*How to complete this task*: When a line in the entries contains the word "Refusal", copy that line in full.

[Collected data]

-- ==== Sys2Proof/Machine/Rings.lean ====
section
/-! DEFINITION. Ring instructions (R187 to R197). -/

namespace Sys2Proof.Machine

/-- RCLAIM (R189). Claims the next free slot of a tile-class ring. -/
def execRclaim (x : BitVec 6) (n : BitVec 6) (g : BitVec 4) (s : State) : Host.Outcome State Fault Refusal :=
  s.ringClaim (0x000000DB + put x 26 + put n 20 + put g 8) x.toNat n.toNat

/-- RFILL (R189). Marks a filling slot FULL as a release. -/
def execRfill (x : BitVec 6) (n : BitVec 6) (g : BitVec 4) (s : State) : Host.Outcome State Fault Refusal :=
  s.ringFill (0x000010DB + put x 26 + put n 20 + put g 8) x.toNat n.toNat

/-- RWAITF (R191). Blocking wait for the next slot in order to be FULL, then takes it. -/
def execRwaitf (x : BitVec 6) (n : BitVec 6) (g : BitVec 4) (s : State) : Host.Outcome State Fault Refusal :=
  s.ringTake (0x000020DB + put x 26 + put n 20 + put g 8) x.toNat n.toNat

/-- RWAITE (R189). Blocking wait until the ring has a free slot. -/
def execRwaite (n : BitVec 6) (g : BitVec 4) (s : State) : Host.Outcome State Fault Refusal :=
  s.ringRoom (0x000030DB + put n 20 + put g 8) n.toNat

/-- RFREE (R191). Frees a draining slot and advances the head over freed slots. -/
def execRfree (x : BitVec 6) (n : BitVec 6) (g : BitVec 4) (s : State) : Host.Outcome State Fault Refusal :=
  s.ringFree (0x000000DF + put x 26 + put n 20 + put g 8) x.toNat n.toNat

/-- RBIND (R193). Binds a VE ring-stream register to a ring. -/
def execRbind (k : BitVec 6) (a : BitVec 6) (g : BitVec 4) (s : State) : Host.Outcome State Fault Refusal :=
  s.ringBind (0x000010DF + put k 26 + put a 20 + put g 8) k.toNat a.toNat

/-- RPUSH (R195). Sends bytes to up to 16 rings on this or other cores. -/
def execRpush (s1 : BitVec 6) (p : BitVec 6) (g : BitVec 4) (s : State) : Host.Outcome State Fault Refusal :=
  s.ringPush (0x000020DF + put s1 26 + put p 20 + put g 8) s1.toNat p.toNat

/-- RINIT (R192). Claims, replaces or yields a ring from a control block. -/
def execRinit (a : BitVec 6) (n : BitVec 6) (g : BitVec 4) (s : State) : Host.Outcome State Fault Refusal :=
  s.ringInit (0x000030DF + put a 26 + put n 20 + put g 8) a.toNat n.toNat

end Sys2Proof.Machine
end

*Expected output*:
def execRclaim (x : BitVec 6) (n : BitVec 6) (g : BitVec 4) (s : State) : Host.Outcome State Fault Refusal :=
def execRfill (x : BitVec 6) (n : BitVec 6) (g : BitVec 4) (s : State) : Host.Outcome State Fault Refusal :=
def execRwaitf (x : BitVec 6) (n : BitVec 6) (g : BitVec 4) (s : State) : Host.Outcome State Fault Refusal :=
def execRwaite (n : BitVec 6) (g : BitVec 4) (s : State) : Host.Outcome State Fault Refusal :=
def execRfree (x : BitVec 6) (n : BitVec 6) (g : BitVec 4) (s : State) : Host.Outcome State Fault Refusal :=
def execRbind (k : BitVec 6) (a : BitVec 6) (g : BitVec 4) (s : State) : Host.Outcome State Fault Refusal :=
def execRpush (s1 : BitVec 6) (p : BitVec 6) (g : BitVec 4) (s : State) : Host.Outcome State Fault Refusal :=
def execRinit (a : BitVec 6) (n : BitVec 6) (g : BitVec 4) (s : State) : Host.Outcome State Fault Refusal :=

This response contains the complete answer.